Hi @guody5. Thank you for your succient explantion. I understand that we don't want to feed in h_xy to find the background knowledge, b/c the task is given h_x and context vector, find background knowledge, and infer y. Sorry if I misunderstand.

If the goal is to find different reasonable inferences Y from ambigous Xs, my proposed method is to find the vector for X that is contextual. So you would transform "A person goes to the bank" in context 1 to "A person goes to the river" (what I meant by A goes to bank (as in fish) from above) based on WSD for low frequency words for example. This could be done neurally by running through "A person goes to the bank => the person catches some fish", and finding the top-k token for the slot "bank" that doesn't have the word "bank" inside it.

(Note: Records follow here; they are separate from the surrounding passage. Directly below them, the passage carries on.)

-- ==== Sys2Proof/Laws/State.lean ====
section
/-! SUPPORT. One lemma per field per update of State. -/

namespace Sys2Proof.Machine

variable (s : State)

@[simp] theorem State.setCtrl_ctrl (c : Ctrl) : (s.setCtrl c).ctrl = c := rfl
@[simp] theorem State.setCtrl_status (c : Ctrl) : (s.setCtrl c).status = s.status := rfl
@[simp] theorem State.setCtrl_srcAddr (c : Ctrl) : (s.setCtrl c).srcAddr = s.srcAddr := rfl
@[simp] theorem State.setCtrl_dstAddr (c : Ctrl) : (s.setCtrl c).dstAddr = s.dstAddr := rfl
@[simp] theorem State.setCtrl_width (c : Ctrl) : (s.setCtrl c).width = s.width := rfl
@[simp] theorem State.setCtrl_height (c : Ctrl) : (s.setCtrl c).height = s.height := rfl
@[simp] theorem State.setCtrl_outlen (c : Ctrl) : (s.setCtrl c).outlen = s.outlen := rfl
@[simp] theorem State.setCtrl_engine (c : Ctrl) : (s.setCtrl c).engine = s.engine := rfl
@[simp] theorem State.setCtrl_mem (c : Ctrl) : (s.setCtrl c).mem = s.mem := rfl
@[simp] theorem State.setCtrl_hung (c : Ctrl) : (s.setCtrl c).hung = s.hung := rfl
@[simp] theorem State.setCtrl_disturbed (c : Ctrl) : (s.setCtrl c).disturbed = s.disturbed := rfl
@[simp] theorem State.setCtrl_unsynced (c : Ctrl) : (s.setCtrl c).unsynced = s.unsynced := rfl
@[simp] theorem State.setCtrl_draws (c : Ctrl) : (s.setCtrl c).draws = s.draws := rfl
@[simp] theorem State.setCtrl_platform (c : Ctrl) : (s.setCtrl c).platform = s.platform := rfl
@[simp] theorem State.setCtrl_schedule (c : Ctrl) : (s.setCtrl c).schedule = s.schedule := rfl
@[simp] theorem State.setCtrl_results (c : Ctrl) : (s.setCtrl c).results = s.results := rfl

@[simp] theorem State.setStatus_ctrl (st : Status) : (s.setStatus st).ctrl = s.ctrl := rfl
@[simp] theorem State.setStatus_status (st : Status) : (s.setStatus st).status = st := rfl
@[simp] theorem State.setStatus_srcAddr (st : Status) : (s.setStatus st).srcAddr = s.srcAddr := rfl
@[simp] theorem State.setStatus_dstAddr (st : Status) : (s.setStatus st).dstAddr = s.dstAddr := rfl
@[simp] theorem State.setStatus_width (st : Status) : (s.setStatus st).width = s.width := rfl
@[simp] theorem State.setStatus_height (st : Status) : (s.setStatus st).height = s.height := rfl
@[simp] theorem State.setStatus_outlen (st : Status) : (s.setStatus st).outlen = s.outlen := rfl
@[simp] theorem State.setStatus_engine (st : Status) : (s.setStatus st).engine = s.engine := rfl
@[simp] theorem State.setStatus_mem (st : Status) : (s.setStatus st).mem = s.mem := rfl
@[simp] theorem State.setStatus_hung (st : Status) : (s.setStatus st).hung = s.hung := rfl
@[simp] theorem State.setStatus_disturbed (st : Status) : (s.setStatus st).disturbed = s.disturbed := rfl
@[simp] theorem State.setStatus_unsynced (st : Status) : (s.setStatus st).unsynced = s.unsynced := rfl
@[simp] theorem State.setStatus_draws (st : Status) : (s.setStatus st).draws = s.draws := rfl
@[simp] theorem State.setStatus_platform (st : Status) : (s.setStatus st).platform = s.platform := rfl
@[simp] theorem State.setStatus_schedule (st : Status) : (s.setStatus st).schedule = s.schedule := rfl
@[simp] theorem State.setStatus_results (st : Status) : (s.setStatus st).results = s.results := rfl

@[simp] theorem State.setOutlen_ctrl (v : Word) : (s.setOutlen v).ctrl = s.ctrl := rfl
@[simp] theorem State.setOutlen_status (v : Word) : (s.setOutlen v).status = s.status := rfl
@[simp] theorem State.setOutlen_srcAddr (v : Word) : (s.setOutlen v).srcAddr = s.srcAddr := rfl
@[simp] theorem State.setOutlen_dstAddr (v : Word) : (s.setOutlen v).dstAddr = s.dstAddr := rfl
@[simp] theorem State.setOutlen_width (v : Word) : (s.setOutlen v).width = s.width := rfl
@[simp] theorem State.setOutlen_height (v : Word) : (s.setOutlen v).height = s.height := rfl
@[simp] theorem State.setOutlen_outlen (v : Word) : (s.setOutlen v).outlen = v := rfl
@[simp] theorem State.setOutlen_engine (v : Word) : (s.setOutlen v).engine = s.engine := rfl
@[simp] theorem State.setOutlen_mem (v : Word) : (s.setOutlen v).mem = s.mem := rfl
@[simp] theorem State.setOutlen_hung (v : Word) : (s.setOutlen v).hung = s.hung := rfl
@[simp] theorem State.setOutlen_disturbed (v : Word) : (s.setOutlen v).disturbed = s.disturbed := rfl
@[simp] theorem State.setOutlen_unsynced (v : Word) : (s.setOutlen v).unsynced = s.unsynced := rfl
@[simp] theorem State.setOutlen_draws (v : Word) : (s.setOutlen v).draws = s.draws := rfl
@[simp] theorem State.setOutlen_platform (v : Word) : (s.setOutlen v).platform = s.platform := rfl
@[simp] theorem State.setOutlen_schedule (v : Word) : (s.setOutlen v).schedule = s.schedule := rfl
@[simp] theorem State.setOutlen_results (v : Word) : (s.setOutlen v).results = s.results := rfl

@[simp] theorem State.pushResult_ctrl (r : HostResult) : (s.pushResult r).ctrl = s.ctrl := rfl
@[simp] theorem State.pushResult_status (r : HostResult) : (s.pushResult r).status = s.status := rfl
@[simp] theorem State.pushResult_srcAddr (r : HostResult) : (s.pushResult r).srcAddr = s.srcAddr := rfl
@[simp] theorem State.pushResult_dstAddr (r : HostResult) : (s.pushResult r).dstAddr = s.dstAddr := rfl
@[simp] theorem State.pushResult_width (r : HostResult) : (s.pushResult r).width = s.width := rfl
@[simp] theorem State.pushResult_height (r : HostResult) : (s.pushResult r).height = s.height := rfl
@[simp] theorem State.pushResult_outlen (r : HostResult) : (s.pushResult r).outlen = s.outlen := rfl
@[simp] theorem State.pushResult_engine (r : HostResult) : (s.pushResult r).engine = s.engine := rfl
@[simp] theorem State.pushResult_mem (r : HostResult) : (s.pushResult r).mem = s.mem := rfl
@[simp] theorem State.pushResult_hung (r : HostResult) : (s.pushResult r).hung = s.hung := rfl
@[simp] theorem State.pushResult_disturbed (r : HostResult) : (s.pushResult r).disturbed = s.disturbed := rfl
@[simp] theorem State.pushResult_unsynced (r : HostResult) : (s.pushResult r).unsynced = s.unsynced := rfl
@[simp] theorem State.pushResult_draws (r : HostResult) : (s.pushResult r).draws = s.draws := rfl
@[simp] theorem State.pushResult_platform (r : HostResult) : (s.pushResult r).platform = s.platform := rfl
@[simp] theorem State.pushResult_schedule (r : HostResult) : (s.pushResult r).schedule = s.schedule := rfl
@[simp] theorem State.pushResult_results (r : HostResult) : (s.pushResult r).results = r :: s.results := rfl

@[simp] theorem State.drawGroup_ctrl : s.drawGroup.ctrl = s.ctrl := rfl
@[simp] theorem State.drawGroup_status : s.drawGroup.status = s.status := rfl
@[simp] theorem State.drawGroup_srcAddr : s.drawGroup.srcAddr = s.srcAddr := rfl
@[simp] theorem State.drawGroup_dstAddr : s.drawGroup.dstAddr = s.dstAddr := rfl
@[simp] theorem State.drawGroup_width : s.drawGroup.width = s.width := rfl
@[simp] theorem State.drawGroup_height : s.drawGroup.height = s.height := rfl
@[simp] theorem State.drawGroup_outlen : s.drawGroup.outlen = s.outlen := rfl
@[simp] theorem State.drawGroup_engine : s.drawGroup.engine = s.engine := rfl
@[simp] theorem State.drawGroup_mem : s.drawGroup.mem = s.mem := rfl
@[simp] theorem State.drawGroup_hung : s.drawGroup.hung = s.hung := rfl
@[simp] theorem State.drawGroup_disturbed : s.drawGroup.disturbed = s.disturbed := rfl
@[simp] theorem State.drawGroup_unsynced : s.drawGroup.unsynced = s.unsynced := rfl
@[simp] theorem State.drawGroup_draws : s.drawGroup.draws = s.draws + drawsPerGroup := rfl
@[simp] theorem State.drawGroup_platform : s.drawGroup.platform = s.platform := rfl
@[simp] theorem State.drawGroup_schedule : s.drawGroup.schedule = s.schedule := rfl
@[simp] theorem State.drawGroup_results : s.drawGroup.results = s.results := rfl

@[simp] theorem State.drawDest_ctrl : s.drawDest.ctrl = s.ctrl := rfl
@[simp] theorem State.drawDest_status : s.drawDest.status = s.status := rfl
@[simp] theorem State.drawDest_srcAddr : s.drawDest.srcAddr = s.srcAddr := rfl
@[simp] theorem State.drawDest_dstAddr : s.drawDest.dstAddr = s.dstAddr := rfl
@[simp] theorem State.drawDest_width : s.drawDest.width = s.width := rfl
@[simp] theorem State.drawDest_height : s.drawDest.height = s.height := rfl
@[simp] theorem State.drawDest_outlen : s.drawDest.outlen = s.outlen := rfl
@[simp] theorem State.drawDest_engine : s.drawDest.engine = s.engine := rfl
@[simp] theorem State.drawDest_mem : s.drawDest.mem = s.mem.drawBytes s.dstAddr.toNat s.engine.len s.draws := rfl
@[simp] theorem State.drawDest_hung : s.drawDest.hung = s.hung := rfl
@[simp] theorem State.drawDest_disturbed : s.drawDest.disturbed = s.disturbed := rfl
@[simp] theorem State.drawDest_unsynced : s.drawDest.unsynced = s.unsynced := rfl
@[simp] theorem State.drawDest_draws : s.drawDest.draws = s.draws + s.engine.len := rfl
@[simp] theorem State.drawDest_platform : s.drawDest.platform = s.platform := rfl
@[simp] theorem State.drawDest_schedule : s.drawDest.schedule = s.schedule := rfl
@[simp] theorem State.drawDest_results : s.drawDest.results = s.results := rfl

/-! ### Bounds -/

/-- WIDTH and HEIGHT are below `2^32` (00_scope.md R6). -/
theorem State.width_lt : s.width.toNat < 2 ^ 32 := s.width.isLt
theorem State.height_lt : s.height.toNat < 2 ^ 32 := s.height.isLt

/-! ### Host stores -/

@[simp] theorem storeByte_ctrl (a : Nat) (v : Byte) : (storeByte a v s).ctrl = s.ctrl := rfl
@[simp] theorem storeByte_status (a : Nat) (v : Byte) : (storeByte a v s).status = s.status := rfl
@[simp] theorem storeByte_srcAddr (a : Nat) (v : Byte) : (storeByte a v s).srcAddr = s.srcAddr := rfl
@[simp] theorem storeByte_dstAddr (a : Nat) (v : Byte) : (storeByte a v s).dstAddr = s.dstAddr := rfl
@[simp] theorem storeByte_width (a : Nat) (v : Byte) : (storeByte a v s).width = s.width := rfl
@[simp] theorem storeByte_height (a : Nat) (v : Byte) : (storeByte a v s).height = s.height := rfl
@[simp] theorem storeByte_outlen (a : Nat) (v : Byte) : (storeByte a v s).outlen = s.outlen := rfl
@[simp] theorem storeByte_engine (a : Nat) (v : Byte) : (storeByte a v s).engine = s.engine := rfl
@[simp] theorem storeByte_hung (a : Nat) (v : Byte) : (storeByte a v s).hung = s.hung := rfl
@[simp] theorem storeByte_draws (a : Nat) (v : Byte) : (storeByte a v s).draws = s.draws := rfl
@[simp] theorem storeByte_platform (a : Nat) (v : Byte) : (storeByte a v s).platform = s.platform := rfl
@[simp] theorem storeByte_schedule (a : Nat) (v : Byte) : (storeByte a v s).schedule = s.schedule := rfl
@[simp] theorem storeByte_results (a : Nat) (v : Byte) : (storeByte a v s).results = s.results := rfl
@[simp] theorem storeByte_mem (a : Nat) (v : Byte) : (storeByte a v s).mem = s.mem.write a v := rfl
@[simp] theorem storeByte_unsynced (a : Nat) (v : Byte) :
    (storeByte a v s).unsynced = s.unsynced.map (Transfer.settle a v) := rfl
@[simp] theorem storeByte_disturbed (a : Nat) (v : Byte) :
    (storeByte a v s).disturbed = (s.disturbed || s.inSource a || s.inDest a) := rfl

/-! ### Argument registers -/

@[simp] theorem State.setArg_ctrl (r : Reg) (v : Word) : (s.setArg r v).ctrl = s.ctrl := by
  cases r <;> rfl
@[simp] theorem State.setArg_status (r : Reg) (v : Word) : (s.setArg r v).status = s.status := by
  cases r <;> rfl
@[simp] theorem State.setArg_srcAddr (r : Reg) (v : Word) : (s.setArg r v).srcAddr = if r = .srcAddr then v else s.srcAddr := by
  cases r <;> rfl
@[simp] theorem State.setArg_dstAddr (r : Reg) (v : Word) : (s.setArg r v).dstAddr = if r = .dstAddr then v else s.dstAddr := by
  cases r <;> rfl
@[simp] theorem State.setArg_width (r : Reg) (v : Word) : (s.setArg r v).width = if r = .width then v else s.width := by
  cases r <;> rfl
@[simp] theorem State.setArg_height (r : Reg) (v : Word) : (s.setArg r v).height = if r = .height then v else s.height := by
  cases r <;> rfl
@[simp] theorem State.setArg_outlen (r : Reg) (v : Word) : (s.setArg r v).outlen = s.outlen := by
  cases r <;> rfl
@[simp] theorem State.setArg_engine (r : Reg) (v : Word) : (s.setArg r v).engine = s.engine := by
  cases r <;> rfl
@[simp] theorem State.setArg_mem (r : Reg) (v : Word) : (s.setArg r v).mem = s.mem := by
  cases r <;> rfl
@[simp] theorem State.setArg_hung (r : Reg) (v : Word) : (s.setArg r v).hung = s.hung := by
  cases r <;> rfl
@[simp] theorem State.setArg_disturbed (r : Reg) (v : Word) : (s.setArg r v).disturbed = s.disturbed := by
  cases r <;> rfl
@[simp] theorem State.setArg_unsynced (r : Reg) (v : Word) : (s.setArg r v).unsynced = s.unsynced := by
  cases r <;> rfl
@[simp] theorem State.setArg_draws (r : Reg) (v : Word) : (s.setArg r v).draws = s.draws := by
  cases r <;> rfl
@[simp] theorem State.setArg_platform (r : Reg) (v : Word) : (s.setArg r v).platform = s.platform := by
  cases r <;> rfl
@[simp] theorem State.setArg_schedule (r : Reg) (v : Word) : (s.setArg r v).schedule = s.schedule := by
  cases r <;> rfl
@[simp] theorem State.setArg_results (r : Reg) (v : Word) : (s.setArg r v).results = s.results := by
  cases r <;> rfl

end Sys2Proof.Machine
end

from transformers import AutoModelForMaskedLM, AutoTokenizer, AutoModelForSeq2SeqLM
import torch
model = AutoModelForMaskedLM.from_pretrained("distilroberta-base")
tokenizer = AutoTokenizer.from_pretrained("distilroberta-base")
input_txt = ["A person goes to the bank => A person catches a fish", "A person goes to the bank => A person takes out some money"]
model = model.eval().cuda().half()
all_outputs = []
with torch.no_grad():
  for txt in input_txt:

    # replace low frequency words with <mask>
    masked_word = "bank"
    inputs = tokenizer(txt, return_tensors='pt', add_special_tokens=True, padding=True)
    outputs = model(input_ids=inputs.input_ids.cuda(), return_dict=True)
    predictions = outputs.logits

    for pred in predictions:
        sorted_preds, sorted_idx = pred.sort(dim=-1, descending=True)
        output = []
        for k in range(10):
            predicted_index = [sorted_idx[i, k].item() for i in range(0,len(predictions[0]))]
            predicted_token = tokenizer.convert_ids_to_tokens([predicted_index[6]])[0].replace('Ġ', '').replace('  ', ' ').replace('##', '')
            if masked_word.lower() in predicted_token.lower():
              continue
            output.append(txt.split("=>")[0].replace(masked_word, predicted_token).strip())
        all_outputs.append(output)
            
print (all_outputs)

Produces: [['A person goes to the water', 'A person goes to the river', 'A person goes to the back', 'A person goes to the lake', 'A person goes to the corner'], ['A person goes to the branch', 'A person goes to the money', 'A person goes to the trust', 'A person goes to the account', 'A person goes to the check']]

Convert above to context vectors h_x that is contextual to h_y. And match background knowledge to h_x. Given background knowledge (and perhaps the X), train the generator to output "The person catches some fish". This is similar to some Q/A systems that uses background knowledge. "A person goes to the river" is basically the Q, and the answer is "The person catches fish", using background knowledge. Using this paradigm, you can do other things that is explained in the literature for these types of Q/A system, like mapping the background knowledge and question to a (smaller) vector that are close to each other for better retrieval, etc. Using clustering to refine the mapping, etc.

What I think would also be interesting from your work (and potentially the above), is generating a dataset of common sense inference from the background knowledge itself. So given your system, you could create a dataset such as "Tom went to the river" infers "A person goes to the bank => the person catches some fish". And then seeing what new inferences the system will make with new background knowledge. Like, "Jane went to the corner market" infers "A person goes to the store => the person buys some food."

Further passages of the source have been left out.